What kind of solutions can we find to solve the two use cases issue ?

Be careful that there are new things there (marked with ++ ahead)

1 ) the duplicated tree solution :

             calibration (as redefined in current VEP-006) with children 
Dark, flat, bias, etc.... Note the evolution I make on this by giving up 
"-applicable" suffix !!!

        and calibration-applied (as defined before) which children 
Dark-applied, flat-applied, bias-applied, etc....

         These are really two parallel sequences where we have to 
duplicate any sub term of calibration (for example "photstandard" may 
come). It's not very elegant and suggests there is some kind of 
combination active behind the scene.

2 ) the ucd-like combination solution : as explained in my previous email

          Although it could work I admit it is a major evolution of 
DataLink which may have other consequences to be considered carefully

++ 3 ) the "relaxed" or fuzzy solution.

           Some people suggested (in private or on the list but a long 
time ago) that  #calibration and children should be valid for both use 
cases (calibration material applied or applicable) .

           Argument for that is that DataLink should not care about the 
calibration status of datasets. this is not what it was intended to do.
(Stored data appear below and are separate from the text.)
-- ==== Sys2Proof/Tests/Slice0.lean ====
section
/-! SUPPORT. Tests: states and operands that meet the hypotheses of every obligation, commands that WellFormed refuses,
and single steps on small states. -/

open Sys2Proof Sys2Proof.Machine

section Tests

-- one theorem at a time: each is checked by the kernel with a stack of its own
set_option Elab.async false

-- small states

/-- An SQF-8480 at the start of a frame, one second after its start: every die up, every line trained, one source
present, the node 1 on the bus and operational. -/
def on : State := ({ State.reset with
  cyc := 24576000, dieRt := (List.range 8).map (fun d => (d, { up := true }))
  lines := (List.range 7).map (fun d => (d + 1, { up := true }))
  ready := true, framing := true, frameAt := 24576000, pow := { loopOn := true }
  net := { inReset := false, nodeId := 1 } }).p K.dev_CAN_STAT 5 |>.p K.emb_EMBER_STAT 0

/-- A calibration of eight interpolators, every U_CAL in its band. -/
def calSeen : List CalRes := List.replicate 8 { uCal := 1024, inl := List.replicate 64 0, inBand := true }

/-- How a die fares in a start that finds nothing wrong. -/
def dieSeen : DieStart :=
  { cause := 0, imgReason := 0, cycOff := [0], marchAt := 0, march := [], scrub := [], calAt := 0, cal := calSeen
    quick := List.replicate 8 [], edgeMean := 0, resid := 0, check := 0 }

/-- A start that finds nothing wrong, on 8 dies. -/
def startSeen : StartInfo :=
  { supmode := 0, nodeId := 1, ledger := [], resDv := 52, cycles := 100000, f0Cycles := 90000, emberCycles := 0
    resynced := [], dies := List.replicate 8 dieSeen }

/-- The part with a pin reset found. -/
def coldOne : State := { State.reset with dieRt := [(0, { trigger := 2 })], pow := { loopOn := true } }

/-- Die 1 selected, with a user partition 15 of 16 lines; partition and line selected. -/
def selOne : State :=
  ((on.setStore 1 { base := [(15, 256)], count := [(15, 16)] }).p K.st_DIE_SEL 1).p K.st_PART_SEL 15 |>.p K.st_LINE_SEL 15

/-- A frozen kiln log whose freezing entry, number 5, every originator has read. -/
def logFrozen : State :=
  { (on.p K.log_LOG_STAT 1).p K.log_FREEZE_NO 5 with logRead := [0, 1, 2] }

/-- The same with its seal open. -/
def onOpen : State := on.p K.sec_SEAL_STATE 1

-- states and operands that meet the hypotheses of the obligations

theorem test_BurstsEnd_met :
    (∃ (s : State) (n : Nat) (charge : Nat),
      partOk s ∧
      n < s.nPorts ∧
      s.burstOver n = true) ∧
    (∃ (s : State) (n : Nat) (charge : Nat),
      partOk s ∧
      n < s.nPorts ∧
      (s.port n).bursting = true) :=
  ⟨⟨on.setPort 63 { bursting := true, burstMv := 50000, win := 1 }, 63, 70000, by decide +kernel⟩,
   ⟨on.setPort 63 { bursting := true, burstMv := 50000 }, 63, 5, by decide +kernel⟩⟩

theorem test_ChecksAndWindows_met :
    (∃ (s : State) (n : Nat) (c : Nat) (r : Nat),
      partOk s ∧
      n < s.nPorts ∧
      s.checkOver n = true) ∧
    (∃ (s : State) (n : Nat) (c : Nat),
      partOk s ∧
      n < s.nPorts ∧
      (s.port n).recheck = some c ∧
      cycReached s.cyc c = true ∧
      (bitSet s (K.port_STATUS n) stOPEN ∨ bitSet s (K.port_STATUS n) stSHORT)) ∧
    (∃ (s : State),
      partOk s ∧
      s.cyc % cycPerSecond = 0) :=
  ⟨⟨(on.p (K.port_STATUS 63) 8).setPort 63 { checkAt := 24551424 }, 63, 30000, 2000, by decide +kernel⟩,
   ⟨(on.p (K.port_STATUS 0) 1).setPort 0 { recheck := some 24576000 }, 0, 24576000, by decide +kernel⟩,
   ⟨on, by decide +kernel⟩⟩

theorem test_ShotCaptures_met :
    (∃ (s : State) (n : Nat) (d : Dir),
      n < s.nPaths ∧
      (s.path n).att.live = true ∧
      ((s.path n).att.shot d).phase = .listening ∧
      ((s.path n).att.shot d).armedAt = none ∧
      ((s.path n).att.shot d).inWindow (s.shotAt ((s.path n).att.shot d)) = true) ∧
    (∃ (s : State) (n : Nat) (code : Nat) (a : Nat) (d : Dir),
      n < s.nPaths ∧
      (s.path n).att.live = true ∧
      ((s.path n).att.shot d).phase = .listening ∧
      ((s.path n).att.shot d).armedAt = some a ∧
      a < s.shotAt ((s.path n).att.shot d) ∧
      ((s.path n).att.shot d).inWindow (s.shotAt ((s.path n).att.shot d)) = true ∧
      ((s.path n).att.shot d).stops.length < ((s.path n).att.shot d).set.stopFirst + ((s.path n).att.shot d).set.stopCount ∧
      ((s.path n).att.shot d).stops.getLast?.map (·.1) ≠ some (s.shotAt ((s.path n).att.shot d))) ∧
    (∃ (s : State) (n : Nat) (d : Dir),
      n < s.nPaths ∧
      (s.path n).att.live = true ∧
      ((s.path n).att.shot d).phase = .listening ∧
      ((s.path n).att.shot d).winEnd ≤ s.shotAt ((s.path n).att.shot d) ∧
      (((s.path n).att.shot d).winEnd < s.shotAt ((s.path n).att.shot d) ∨ s.stopComing n d = false)) :=
  ⟨⟨on.setPath 31 { att := { live := true, dn := { phase := .listening, b := 24575700, set := { winOpen := 256, winLen := 4096, stopFirst := 0, stopCount := 2 }  } } }, 31, .dn, by decide +kernel⟩,
   ⟨on.setPath 31 { att := { live := true, dn := { phase := .listening, b := 24575700, set := { winOpen := 256, winLen := 4096, stopFirst := 0, stopCount := 2 } , armedAt := some 280, stops := [(290, 3)] } } }, 31, 100, 280, .dn, by decide +kernel⟩,
   ⟨on.setPath 31 { att := { live := true, dn := { phase := .listening, b := 24570000, set := { winOpen := 256, winLen := 4096 } } } }, 31, .dn, by decide +kernel⟩⟩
            I'm personaly reluctant: because client software would have 
to use another information to know what to do with this #calibration 
material. In the most general case we don't know where the client can 
pick up this information.

++ 4 ) the "two columns" solution (also after some private discussion):

              calibration ( intended as applicable) and 
calibration-applied are the two relationship terms. So they are the only 
semantic terms

              #bias, #dark, #flat (and future other calibration data) 
are more terms giving the intrinsic type of these calibration data.

              They are actually some special type of observations done 
in specific way.

             So they could be described as such using the new 
"content_qualifier" column currently discussed for DataLink 1.1

              So to fully describe the link we need the "semantics" 
FIELD AND the "content_qualifier" one

++ 5 ) In a private discussion Pat suggested that we adopt the 
definition of VEP-006 and describe in a pattern usage document the two 
possible use cases.

              Calibration (applicable) would be straightforward an 
calibration applied would be  rendered by a recursive usage of DataLink.

                  The #progenitor link in the calibrated data DataLink 
response links  itself to  .... a DataLink document .....

                 ....which further links to the progenitor itself 
(#this) and #calibration data attached to it (#calibration applicable to 
the progenitor !!)

             To me, although it seems to work  when we are sure to have 
only #calibration data attached to #progenitor that have been  already 
applied (and are still applicable)

                it may be ambiguous in some use cases

Best regards

François